After in vitro cell study, the biodegradable samples may change in dimension, mass, surface morphology, microstructure, and composition. Postculture analysis of samples helps understand the degradation mechanism of samples. After cell culture, take the photographs of the samples to show possible changes in sample dimension, color, morphology, and other visible characteristics.

Dry or dehydrate the postculture samples and measure the sample mass, dimension, and volume to quantify any changes in mass, dimension, and volume. Use a scanning electron microscope to characterize the microstructure and morphology of the samples. Use energy dispersive x-ray spectroscopy and x-ray defraction to characterize the composition and phase of the degradation products on the samples.

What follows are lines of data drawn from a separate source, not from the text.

-- ==== Sys2Proof/Machine/Bringup.lean ====
section
/-! DEFINITION. Resets, bring-up, power states and the AON tick (spec/15 R398 to R414, spec/11 R316, spec/16 R424, R433). -/

namespace Sys2Proof.Machine

/-! ### Values a writable field ignores (R421) -/

/-- A value written to the RW fields of a register, fields that ignore it kept, with the status bits of what was ignored (R331, R396, R397). -/
def rwScreen (s : State) (off v : Nat) : Nat × Bool × List (Nat × Nat) :=
  let l := reg s off
  if off = Reg.REL_SCRUB ∨ off = Reg.REL_SND_CTL then
    if bits v 8 1 = 0 then (setBits v 8 1 (bits l 8 1), true, []) else (v, false, [])
  else if off = Reg.REL_SND_THR then
    if bits v 7 0 ≤ bits v 15 8 ∨ bits v 15 8 ≤ bits v 23 16 then (l, true, [(Reg.REL_SND_STAT, 3)]) else (v, false, [])
  else if off = Reg.PART_LOG_HIGH then
    if bits v 21 0 ≤ fld s Reg.PART_LOG_LOW 21 0 ∨ logCap s < bits v 21 0 then (l, true, [(Reg.PART_LOG_STAT, 3)]) else (v, false, [])
  else if off = Reg.PART_LOG_LOW then
    if fld s Reg.PART_LOG_HIGH 21 0 ≤ bits v 21 0 ∨ logCap s < fld s Reg.PART_LOG_HIGH 21 0 then (l, true, [(Reg.PART_LOG_STAT, 3)]) else (v, false, [])
  else (v, false, [])

/-- Write the RW fields of a register, under a mask of bits written (R421). -/
def writeRw (off mask v : Nat) (s : State) : State :=
  match regRow off with
  | none => s
  | some r =>
    let m := Nat.land r.rw mask
    if m = 0 then s else
    let x := rwScreen s off (Nat.lor (Nat.land (reg s off) (0xFFFFFFFF - m)) (Nat.land v m))
    setReg off x.1 (x.2.2.foldl (fun s b => raiseBit b.1 b.2 s) s)

/-! ### Resets (R385, R398) -/

/-- PWR_GOOD_RISE (R398): a cold reset. -/
def execPwrGoodRise (s : State) : Host.Outcome State Fault Refusal := finish (if s.powered then s else resetTo .cold s)

/-- PWR_GOOD_FALL (R385). -/
def execPwrGoodFall (s : State) : Host.Outcome State Fault Refusal := finish { s with powered := false, alarm := false }

/-- RESET_N (R398): a pulse shorter than 25 AON cycles is ignored. -/
def execResetN (aonCycles : Nat) (s : State) : Host.Outcome State Fault Refusal :=
  finish (if s.powered && decide (25 ≤ aonCycles) then resetTo .warm s else s)

/-! ### Phase A (R399, R410, R411) -/

/-- Bring-up stands in a phase and can go on. -/
def inPhase (s : State) (n : Nat) : Bool :=
  s.powered && !s.power.clkStopped && decide (fld s Reg.REL_PWR_STAT 4 3 = n) && !(ready s) && !(flag s Reg.REL_PWR_STAT 5) && decide (pwrState s ≠ 2)

/-- The durations of the phases before phase i, in units of 10 µs. -/
def bootSum (s : State) (i : Nat) : Nat := total ((List.range i).map (fun j => reg s (Reg.REL_BOOT_T j)))

/-- A phase ends: its duration, a free number of 10 µs units that keeps the time since the reset's cause within the bound, is written (R399). -/
def phaseTime (i bound : Nat) (s : State) : State := tick (setReg (Reg.REL_BOOT_T i) (min (Config.freeCycles s.free) (bound - bootSum s i)) s)

/-- The store's identity, settings entries and pool body into the AON shadows (R399, R411); not after a wake (R398). -/
def loadShadows (s : State) : State :=
  if s.power.waking then s else
  let id := nvmRd s 0 8
  let ents := match nvmUse s 0 with | some u => settingEntries u.2.2 | none => []
  { s with power := { s.power with
      shadow := (Reg.CORE_DEVID_LO, leAt id 0 4) :: (Reg.CORE_DEVID_HI, leAt id 4 4) :: ents
      poolBody := (nvmUse s 1).map (fun u => u.2.2) } }

/-- The device identity of the shadows (R410, R434). -/
def showIdentity (s : State) : State :=
  let v (o : Nat) : Nat := match s.power.shadow.find? (fun e => e.1 == o) with | some e => e.2 | none => 0
  setReg Reg.CORE_DEVID_HI (v Reg.CORE_DEVID_HI) (setReg Reg.CORE_DEVID_LO (v Reg.CORE_DEVID_LO) s)

/-- Phase A ends: the shadows hold the store's choice, CTL_UP is asserted (R399). -/
def endPhaseA (s : State) : State :=
  if !(inPhase s 0) then s else
  phaseTime 0 200 (setFld Reg.REL_PWR_STAT 4 3 1 (showIdentity (nvmStatus (loadShadows s))))

/-- PHASE_A_END (R399). -/
def execPhaseAEnd (s : State) : Host.Outcome State Fault Refusal := finish (endPhaseA s)

/-! ### Phase B and the start of phase C (R316, R399, R402, R411, R412, R414) -/

/-- Bring-up cannot finish (R402). -/
def bringupFail (s : State) : State := { raiseBit Reg.REL_PWR_STAT 5 s with alarm := true }

/-- Staging SRAM is zero, with fresh check bits (R399). -/
def clearStaging (s : State) : State :=
  { s with mem := s.mem.filter (fun e => !(inStaging e.1)), poison := s.poison.filter (fun w => !(inStaging (w * 8))) }

/-- One settings entry: refused values and unlisted offsets set SET_IGN; a kept VOFS is not lowered, a PWR_CFG kept over a wake stays
(R398, R412; log entry 37): `kept` is the VOFS held before the first entry. -/
def applySetting (kept : Nat) (e : Nat × Nat) (s : State) : State :=
  let ign (b : Bool) (s : State) : State := raiseIf b Reg.REL_NVM_STAT 8 s
  if !(settingRegs.contains e.1) then ign true s
  else if e.1 = Reg.REL_PWR_CFG && s.power.waking then s
  else match regRow e.1 with
    | none => ign true s
    | some r =>
      let v := if e.1 = Reg.REL_SND_VOFS then max (bits e.2 3 0) kept else e.2
      let x := screen s e.1 (Nat.land v r.rws)
      let y := rwScreen s e.1 (Nat.lor (Nat.land (reg s e.1) (0xFFFFFFFF - r.rw)) (Nat.land v r.rw))
      let w := Nat.lor (Nat.land y.1 (0xFFFFFFFF - r.rws)) (Nat.land x.1 r.rws)
      ign (!x.2.isEmpty || y.2.1) (setStg e.1 (Nat.land x.1 r.rws) (setReg e.1 w s))

/-- The settings entries in the shadows, behind the device identity, are applied in order; the running CRC is computed anew (R411, R431). -/
def applySettings (s : State) : State :=
  let kept := fld s Reg.REL_SND_VOFS 3 0
  { (s.power.shadow.drop 2).foldl (fun s e => applySetting kept e s) s with cfgBusy := true }

/-- A class pool's registers, live and staged. -/
def setPoolRegs (p : Nat × Addr × Nat × Addr) (s : State) : State :=
  let w (o v : Nat) (s : State) : State := setStg o v (setReg o v s)
  let a := p.2.1
  let r := p.2.2.2
  w (Reg.COMB_POOL_BASE_LO p.1) (a % 2 ^ 32) (w (Reg.COMB_POOL_BASE_HI p.1) (a / 2 ^ 32) (w (Reg.COMB_POOL_CNT p.1) p.2.2.1
    (w (Reg.COMB_POOL_RING_LO p.1) (r % 2 ^ 32) (w (Reg.COMB_POOL_RING_HI p.1) (r / 2 ^ 32) s))))

/-- The pools are built: class pools from a valid pool body, else the uniform pool with FALLBACK (R316). -/
def buildPools (s : State) : State :=
  let ps := match s.power.poolBody with | some b => bodyPools b | none => []
  if s.power.poolBody.isSome && poolsValid [] (ps ++ [(5, poolRegs (reg s) 5)]) then
    rebuildPools (setFld Reg.COMB_POOL_STAT 1 0 0 (raiseBit Reg.REL_NVM_STAT 2 (ps.foldl (fun s p => setPoolRegs p s) s)))
  else
    faultRec 0x06 16 (ownDa s) 0 0 noStep (rebuildPools (setFld Reg.COMB_POOL_STAT 1 0 3 (dropBit Reg.REL_NVM_STAT 2 s)))

/-- The image in use is loaded, its version shown; without a valid copy the slice waits for an external one (R279, R411, R414). -/
def loadImage (s : State) : State :=
  match nvmUse s 2 with
  | none => { raiseBit Reg.REL_NVM_STAT 5 s with power := { s.power with fwVer := none } }
  | some u => setReg Reg.KEEP_FW_VER (leAt u.2.2 0 4) (setFld Reg.REL_PWR_STAT 6 6 (b2n u.1) { s with power := { s.power with fwVer := some (leAt u.2.2 0 4) } })

/-- Phase B ends: failed units are substituted, SRAM is clear; phase C starts with the shadows applied, the pools built and the image loaded
(R399, R400). -/
def endPhaseB (tiles lanes : Nat) (s : State) : State :=
  if !(inPhase s 1) then s else
  let full := !s.power.waking || s.power.full
  let s := if full then setFld Reg.SORT_LANE_FAIL 4 0 lanes (setFld Reg.SCORE_TILE_FAIL 8 0 tiles s) else s
  let s := substLanes (substTiles (clearStaging s))
  let s := phaseTime 1 (if full then 4000 else 1200) (setFld Reg.REL_PWR_STAT 4 3 2 s)
  let s := loadImage (buildPools (applySettings s))
  if flag s Reg.SCORE_TILE_MAP 14 || flag s Reg.SORT_LANE_MAP 9 then bringupFail s else s

/-- PHASE_B_END (R399). -/
def execPhaseBEnd (tiles : BitVec 9) (lanes : BitVec 5) (s : State) : Host.Outcome State Fault Refusal :=
  finish (endPhaseB tiles.toNat lanes.toNat s)

/-! ### The end of phase C (R401, R402, R414, R433) -/

/-- The slice becomes ready once it has an image (R401). -/
def becomeReady (startupOk : Bool) (s : State) : State :=
  if !(inPhase s 2) then s else
  match s.power.fwVer with
  | none => s
  | some _ =>
    if !startupOk then bringupFail s else
    let s := phaseTime 2 (if flag s Reg.REL_PWR_STAT 7 then 1020000 + bootSum s 2 else if s.power.waking && !s.power.full then 12000 else 20000) s
    let s := setFld Reg.REL_PWR_STAT 4 0 0x1C s
    let s := crcDone (commitSelf s)
    let s := writeGroups { s with power := { s.power with waking := false } }
    let found := (s.links.filter (fun e => e.2.discovered)).map Prod.fst
    let s := found.foldl (fun s l => sendReply l s) s
    forwardHeld (startElection s)

/-- SLICE_READY (R401). -/
def execSliceReady (startupOk : Bool) (s : State) : Host.Outcome State Fault Refusal := finish (becomeReady startupOk s)

/-- The external image at BOOT_SRC: aligned to 64, wholly outside staging and the apertures, and a valid image copy (R414). -/
def extImage (s : State) : Option (Nat × List Byte) :=
  let a := addrReg s Reg.REL_BOOT_SRC_LO
  let n := 16 + rdLe s (a + 8) 4
  if decide (a % 64 = 0) && !(overlap a n Config.stagingBase Config.stagingSize) && decide (a + n ≤ Config.apertureBase) then imageAt s a else none

/-- BOOT_CTL.GO: a slice that waits for an image reads and checks the external one (R414). -/
def bootGo (data : Nat) (s : State) : State :=
  if !(bit data 0) || !(inPhase s 2) || s.power.fwVer.isSome then s else
  match extImage s with
  | some c => setReg Reg.KEEP_FW_VER (leAt c.2 0 4) <| raiseBit Reg.REL_PWR_STAT 7 { s with power := { s.power with fwVer := some (leAt c.2 0 4) } }
  | none => raiseBit Reg.REL_BOOT_CTL 1 s

/-- EXT_IMAGE_TIMEOUT (R414). -/
def execExtImageTimeout (s : State) : Host.Outcome State Fault Refusal :=
  finish (if inPhase s 2 && s.power.fwVer.isNone then bringupFail s else s)

/-! ### Power states (R404 to R408) -/

/-- Leaving IDLE completes: the slice is in RUN; the RESUME, and any that came meanwhile, are answered (R404, R407, R408). -/
def idleExit (s : State) : State :=
  match s.power.susp with
  | .leavingIdle r =>
    let more := s.power.heldWakes.filterMap Wake.reply
    let s := setFld Reg.REL_PWR_STAT 1 0 0 { s with power := { s.power with susp := .none, heldWakes := [] } }
    ((match r with | some r => [r] | none => []) ++ more).foldl (fun s r => answer r s) s
  | _ => s

/-- IDLE_EXIT_DONE (R404). -/
def execIdleExitDone (s : State) : Host.Outcome State Fault Refusal := finish (if forwarding s then idleExit s else s)

/-- DARK_DRAIN_TIMER (R406): forwarding ends. -/
def execDarkDrainTimer (s : State) : Host.Outcome State Fault Refusal :=
  finish (match s.power.susp with
    | .fencing => if forwarding s then { s with power := { s.power with susp := .draining } } else s
    | _ => s)

/-- Held wake sources start the wake now: one wake, FULL_BIST from a RESUME among them; each is recorded, each RESUME answered (R408). -/
def darkWakes (ws : List Wake) (s : State) : State :=
  match ws with
  | [] => s
  | w :: t =>
    let first := (ws.find? (fun w => w.full.isSome)).getD w
    let s := wakeReset first s
    let s := (w :: t).foldl (fun s w => if w = first then s else recordWake w s) s
    (ws.filterMap Wake.reply).foldl (fun s r => answer { r with status := 2, r0 := 1 } s) s

/-- The packets that came in, and the slice's own, have left its buffers (R193, R406). -/
def buffersEmpty (s : State) : Bool := s.inQ.isEmpty && s.ejectQ.isEmpty && s.fabQ.isEmpty && s.injQ.isEmpty

/-- DARK, once the input buffers are empty: every domain but AON is gated, a packet latched in the mailbox with them; wake sources held on the way
start the wake (R406, R407, R408). -/
def enterDark (s : State) : State :=
  match s.power.susp with
  | .draining =>
    if !(buffersEmpty s) then s else
    let ws := s.power.heldWakes
    let s := setFld Reg.REL_PWR_STAT 1 0 2 { s with mboxPkt := none, taking := none, switchRun := none, power := { s.power with susp := .none, heldWakes := [] } }
    darkWakes ws s
  | _ => s

/-- DARK_ENTER (R406). -/
def execDarkEnter (s : State) : Host.Outcome State Fault Refusal := finish (if forwarding s then enterDark s else s)

/-! ### The AON tick (R396, R409, R424) -/

/-- Staged PWR_CFG and VOFS apply when the comparison succeeds; a step of VOFS that sounding asked for is taken (R383, R396, R424; log entry
37). In DARK, before readiness and after a clock loss there is nothing to compare: the other domains are gated or in reset, or the reference is not set
yet (R39, R409, R433; log entry 74). -/
def aonTick (s : State) : State :=
  let pend := s.power.vofsSet || decide (Nat.land (stg s Reg.REL_PWR_CFG) 3 ≠ Nat.land (reg s Reg.REL_PWR_CFG) 3)
  let up := s.power.vofsUp
  let ok := !(forwarding s) || !(cfgMismatch s)
  let s := { s with power := { s.power with vofsUp := false } }
  let set := s.power.vofsSet
  let s := if !pend then s
    else if !ok then cfgHold s
    else
      let s := applyReg Reg.REL_PWR_CFG (cfgRelease s)
      if set then applyReg Reg.REL_SND_VOFS { s with power := { s.power with vofsSet := false } } else s
  if up && !(pend && ok && set) then setFld Reg.REL_SND_VOFS 3 0 (min (fld s Reg.REL_SND_VOFS 3 0 + 1) 15) s else s

/-- AON_TICK (R424): every rising AON edge, whatever state the other domains are in (R39, R398, R409). -/
def execAonTick (s : State) : Host.Outcome State Fault Refusal := finish (if s.powered then aonTick s else s)

/-! ### Fatal conditions of the Keeper (R278, R279) -/

/-- A mismatch of the Keeper's cores, or its watchdog: the bit is set; a slice in service is lost, one still in phase C cannot finish bring-up
(R278, R279, R402; log entry 107). -/
def keeperFatal (code b : Nat) (s : State) : State :=
  let t := raiseBit Reg.KEEP_STAT b s
  if forwarding s then ownLoss code 1 0 0 t
  else if inPhase s 2 then bringupFail t else s

/-- LOCKSTEP_MISMATCH (R278). -/
def execLockstepMismatch (s : State) : Host.Outcome State Fault Refusal := finish (keeperFatal 0x80 0 s)

/-- WATCHDOG_EXPIRE (R279). -/
def execWatchdogExpire (s : State) : Host.Outcome State Fault Refusal := finish (keeperFatal 0x81 1 s)

end Sys2Proof.Machine
end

Use FTIR or ATR to detect the chemical bonding on sample surfaces. Representative results. Here, the figure shows the representative fluorescence images of bone marrow derived stem cells under direct and indirect contact conditions using different culture methods.

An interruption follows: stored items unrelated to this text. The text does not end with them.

-- ==== Sys2Proof/Certificates/Slice0/Obligations.lean ====
section
/-! DEFINITION. The statements for the provers: what the commands do, as the rules of spec/ say it. -/

open Sys2Proof Sys2Proof.Machine

/-- A step takes the command at the front of the queue and runs it with the queue's rest. -/
def Obligations.StepRunsFrontCommand : Prop :=
  ∀ (s : State) (c : Instr) (rest : List Instr), s.pending = c :: rest → step s = exec c { s with pending := rest }

/-- Log entry 3 (the model's choice): with an empty queue a step is one tick. -/
def Obligations.StepEmptyQueueTicks : Prop :=
  ∀ s : State, s.pending = [] → ∃ t, step s = .next t ∧
    (forwarding s = false → t = { s with clock := s.clock + 1 })
    ∧ (forwarding s = true → fenced s = true → t = settle (spillCycle { s with clock := s.clock + 1 }))
    ∧ (forwarding s = true → fenced s = false → t = settle
        (repAdvance (replayRows (resumeFetch (checkRecv (combPoll (holdCycle (ejectNext (ejectHead
          (fabDrain true (fabDrain false (bucketCycle (spillCycle { s with clock := s.clock + 1 })))))))))))))

/-- The model's choice (log entry 1): no command stops the block; each has an effect in every state (a rejection, a status bit, or none). -/
def Obligations.EveryCommandCompletes : Prop :=
  ∀ (c : Instr) (s : State), ∃ t, exec c s = .next t ∧ t.wf = true

/-- Reset lists nothing. -/
def Obligations.ResetIsCanonical : Prop := State.reset.wf = true ∧ State.reset.bounded = true

/-- The canonical form of registers, counters and memory is an invariant of every step. -/
def Obligations.StepKeepsCanonical : Prop :=
  ∀ s t : State, s.wf = true → step s = .next t → t.wf = true

/-- The end of every meaning changes no reading, and nothing on a canonical state. -/
def Obligations.SettleChangesNoReading : Prop :=
  ∀ s : State, (∀ o, reg (settle s) o = reg s o) ∧ (∀ o, stg (settle s) o = stg s o) ∧ (∀ n, cnt (settle s) n = cnt s n)
    ∧ (∀ e, cellGet (fun _ => 0) (settle s).pub e = cellGet (fun _ => 0) s.pub e)
    ∧ (∀ n, cellGet (fun _ => 0) (settle s).mboxCmd n = cellGet (fun _ => 0) s.mboxCmd n)
    ∧ (∀ a, rd8 (settle s) a = rd8 s a) ∧ (∀ o n, nvmRd (settle s) o n = nvmRd s o n)
    ∧ (s.wf = true → settle s = s)

/-- The state right after reset. -/
def Obligations.ResetValues : Prop :=
  (∀ r ∈ regTable, reg State.reset r.off = r.reset) ∧ State.reset.powered = true ∧ ready State.reset = false ∧ pwrState State.reset = 0 ∧ fld State.reset Reg.REL_PWR_STAT 4 3 = 0
    ∧ assigned State.reset = false ∧ State.reset.pools.all (fun p => p.owned.isEmpty) = true
    ∧ State.reset.steps = [] ∧ State.reset.running = [] ∧ State.reset.ringq = [] ∧ State.reset.replies = [] ∧ State.reset.replyq = []
    ∧ State.reset.mboxPkt = none ∧ State.reset.poison = [] ∧ State.reset.ll = [] ∧ State.reset.links = [] ∧ State.reset.pending = []
    ∧ (∀ n, cnt State.reset n = 0)

/-- A 32-bit read and its one side effect. -/
def Obligations.RegisterReadWord : Prop :=
  ∀ (s : State) (off : Nat) (r : RegRow), s.wf = true → portServes s off → off % 4 = 0 → off < 0x8000 → regRow off = some r → off ≠ Reg.PART_LOG_WORD 0 →
    ∃ t, exec (.registerRead off 4) s = .next t
      ∧ t.out = .readData 4 (BitVec.ofNat 64 (hostView s off)) :: s.out
      ∧ reg t off = Nat.land (reg s off) (0xFFFFFFFF - Nat.land r.rc (hostView s off))
      ∧ (∀ o, o ≠ off → reg t o = reg s o)
      ∧ t = { s with live := t.live, out := t.out }

/-- The other forms of a read. -/
def Obligations.RegisterReadForms : Prop :=
  ∀ (s : State) (off : Nat),
    (portServes s off → off % 4 = 0 → off ≠ Reg.PART_LOG_WORD 0 → exec (.registerRead off 4) s
      = .next (settle (emit (.readData 4 (BitVec.ofNat 64 (read32 s off))) (accessErr false (!(mapped off)) off 6 false (clearRc off (read32 s off) s)))))
    ∧ (portServes s off → aligned off 8 = true → off ≠ Reg.PART_LOG_WORD 0 → exec (.registerRead off 8) s
      = .next (settle (emit (.readData 8 (BitVec.ofNat 64 (read32 s off + read32 s (off + 4) * 2 ^ 32)))
          (accessErr false (!(mapped off) || !(mapped (off + 4))) (if mapped off && !(mapped (off + 4)) then off + 4 else off) 6 false
            (clearRc (off + 4) (read32 s (off + 4)) (clearRc off (read32 s off) s))))))
    ∧ (∀ size, size < 4 → portServes s off → aligned off size = true → exec (.registerRead off size) s
      = .next (settle (emit (.readData size (BitVec.ofNat 64 (read32 s off / 2 ^ (8 * (off % 4)) % 2 ^ (8 * size))))
          (accessErr true (!(mapped off)) off (size - 1) false s))))
    ∧ (∀ size, portServes s off → aligned off size = false → exec (.registerRead off size) s
      = .next (settle (emit (.readData size (BitVec.ofNat 64 (2 ^ (8 * size) - 1))) (accessErr true (!(mapped off)) off 4 false s))))
    ∧ (∀ size, ctlUp s = true → pwrState s = 2 → aonServed off = false → exec (.registerRead off size) s
      = .next (settle (emit (.readData size (BitVec.ofNat 64 (2 ^ (8 * size) - 1))) s)))
    ∧ (∀ size, ctlUp s = false → exec (.registerRead off size) s = .next (settle s))

/-- A 32-bit write by the access codes of the fields. -/
def Obligations.RegisterWriteWord : Prop :=
  ∀ (s : State) (off : Nat) (v : W64) (r : RegRow), s.wf = true → portTakes s off → off % 4 = 0 → off < 0x8000 → regRow off = some r →
    writeActs off = false → ignores off = false → v.toNat < 2 ^ 32 →
    ∃ t, exec (.registerWrite off 4 v) s = .next t
      ∧ reg t off = Nat.lor (Nat.land (reg s off) (0xFFFFFFFF - r.rw)) (Nat.land v.toNat r.rw)
      ∧ (∀ o, o ≠ off → reg t o = reg s o)
      ∧ stg t off = Nat.lor (Nat.land (stg s off) (0xFFFFFFFF - r.rws)) (Nat.land v.toNat r.rws)
      ∧ (∀ o, o ≠ off → stg t o = stg s o)
      ∧ t.cfgBusy = (s.cfgBusy || decide (r.rws ≠ 0))
      ∧ t = { s with live := t.live, staged := t.staged, cfgBusy := t.cfgBusy, power := t.power }
      ∧ t.power = { s.power with vofsSet := s.power.vofsSet || decide (off = Reg.REL_SND_VOFS ∧ r.rws ≠ 0) }

/-- The forms of a write. -/
def Obligations.RegisterWriteForms : Prop :=
  ∀ (s : State) (off : Nat) (v : W64),
    (portTakes s off → off % 4 = 0 → exec (.registerWrite off 4 v) s
      = .next (settle (accessErr false (!(mapped off)) off 7 false (write32 off 0xFFFFFFFF (v.toNat % 2 ^ 32) s))))
    ∧ (portTakes s off → aligned off 8 = true → exec (.registerWrite off 8 v) s
      = .next (settle (accessErr false (!(mapped off) || !(mapped (off + 4))) (if mapped off && !(mapped (off + 4)) then off + 4 else off) 7 false
          (write32 (off + 4) 0xFFFFFFFF (v.toNat / 2 ^ 32 % 2 ^ 32) (write32 off 0xFFFFFFFF (v.toNat % 2 ^ 32) s)))))
    ∧ (∀ size, size < 4 → portTakes s off → aligned off size = true → exec (.registerWrite off size v) s
      = .next (settle (accessErr true (!(mapped off)) off (size + 1) false s)))
    ∧ (∀ size, portTakes s off → aligned off size = false → exec (.registerWrite off size v) s
      = .next (settle (accessErr true (!(mapped off)) off 5 false s)))
    ∧ (∀ size, ¬ portTakes s off → exec (.registerWrite off size v) s = .next (settle s))

/-- Rows that are one register access each. -/
def Obligations.NamedAccessesAreRegisterAccesses : Prop :=
  ∀ (s : State) (d : W32),
    exec (.logCtlFlush d) s = exec (.registerWrite Reg.PART_LOG_CTL 4 (d.setWidth 64)) s
    ∧ exec (.clampClr d) s = exec (.registerWrite Reg.COMB_CNT_CLR 4 (d.setWidth 64)) s
    ∧ exec (.satClr d) s = exec (.registerWrite Reg.COMB_CNT_CLR 4 (d.setWidth 64)) s
    ∧ exec (.tdcClr d) s = exec (.registerWrite Reg.PART_DET_CTL 4 (d.setWidth 64)) s
    ∧ exec (.acctSelWrite d) s = exec (.registerWrite Reg.PART_ACCT_SEL 4 (d.setWidth 64)) s
    ∧ exec (.capSwWrite d) s = exec (.registerWrite Reg.PART_CAP_SW_HI 4 (d.setWidth 64)) s
    ∧ exec (.bootGo d) s = exec (.registerWrite Reg.REL_BOOT_CTL 4 (d.setWidth 64)) s
    ∧ (pwrState s ≠ 2 → exec (.mbPop d) s = exec (.registerWrite Reg.KEEP_MB_POP 4 (d.setWidth 64)) s)
    ∧ (pwrState s ≠ 2 → exec (.mbDoorbell d) s = exec (.registerWrite Reg.KEEP_MB_DOORBELL 4 (d.setWidth 64)) s)
    ∧ exec (.logWord0Read false) s = exec (.registerRead (Reg.PART_LOG_WORD 0) 4) s
    ∧ exec (.logWord0Read true) s = exec (.registerRead (Reg.PART_LOG_WORD 0) 8) s

/-- The clears of R71's two counts. -/
def Obligations.CountsClear : Prop :=
  ∀ (s : State) (d : W32) (c : Instr), portTakes s Reg.COMB_CNT_CLR → (c = .clampClr d ∨ c = .satClr d) →
    exec c s = .next (settle
      (let u := if d.getLsbD 0 then setReg Reg.COMB_CLAMP_CNT_HI 0 (setReg Reg.COMB_CLAMP_CNT_LO 0 s) else s
       if d.getLsbD 1 then setReg Reg.COMB_SAT_CNT 0 u else u))

/-- A read of LOG_WORD0 takes a word. -/
def Obligations.LogReadTakesWord : Prop :=
  ∀ s : State, ctlUp s = true → pwrState s ≠ 2 →
    (∃ t, exec (.logWord0Read false) s = .next t ∧ t.log = (logTake s).log
      ∧ t.out = .readData 4 (BitVec.ofNat 64 (latchWord (logTake s) 0)) :: s.out)
    ∧ (∃ t, exec (.logWord0Read true) s = .next t ∧ t.log = (logTake s).log
      ∧ t.out = .readData 8 (BitVec.ofNat 64 (latchWord (logTake s) 0 + latchWord (logTake s) 1 * 2 ^ 32)) :: s.out)
    ∧ (s.log.pkts = [] → (logTake s).log = { s.log with latch := 0 })
    ∧ (refilling s = true → (logTake s).log = { s.log with latch := 0 })
    ∧ (∀ p rest, refilling s = false → s.log.pkts = p :: rest → p.spilled = false →
        (logTake s).log = { s.log with
          latch := fifoWord p s.log.lossMark, lossMark := false, takenAt := some s.clock
          pkts := if (p.words.drop 7).isEmpty then rest
            else { words := p.words.drop 7, wseq := (p.wseq + 1) % 2 ^ 16, spilled := false } :: rest })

This figure shows the example data for quantified cell adhesion density. As shown in figure A, in the 24 hour direct exposure culture, BMSCs in direct contact with the ZC21 have significantly greater cell adhesion density than any other group. As shown in figure B, in the indirect contact condition of direct exposure culture, BMSC adhesion density is significantly higher for the ZC21 group than the magnesium group.

However, it shows no significant difference compared with the T64 and cells only control groups. Here, figure A shows the pH value of postculture media after the direct exposure culture and direct culture. For the direct exposure culture, the pH values of media range from 8.3 to 8.4 for all samples.

In the direct culture, the pH values of media range from 7.9 to 8 across the groups. Figure B shows the magnesium ion concentration in the postculture media. In both the direct exposure culture and the direct culture, their magnesium ion concentrations in the ZC21 and magnesium groups are significantly higher than any other control groups.

This figure shows the XRD patterns for ZSr41 and pure magnesium after a three day exposure culture. The crystalline phases of different compositions, such as magnesium, zinc oxide, and hydroxyapatite were observed. Here, figure A shows the overlay of SEM images and EDX maps of surface elemental composition for magnesium oxide-coated magnesium, and the control of magnesium substrates and glass after 24 hours of direct culture with BMSCs.

Figure B shows the quantitative surface elemental composition of the sample surfaces, indicating different depositions formed during the cell culture.Conclusions. In this video, we introduced three different in vitro methods for evaluating the cytocompatibility of biodegradable implant materials based on different experimental designs and intended applications. The interactions between materials and various types of cells could be investigated through the direct culture method, direct exposure culture method, and exposure culture method.

This video has presented key in vitro methods to study the effect of biodegradable materials along with their degradation products on cell behaviors for a variety of medical implant applications.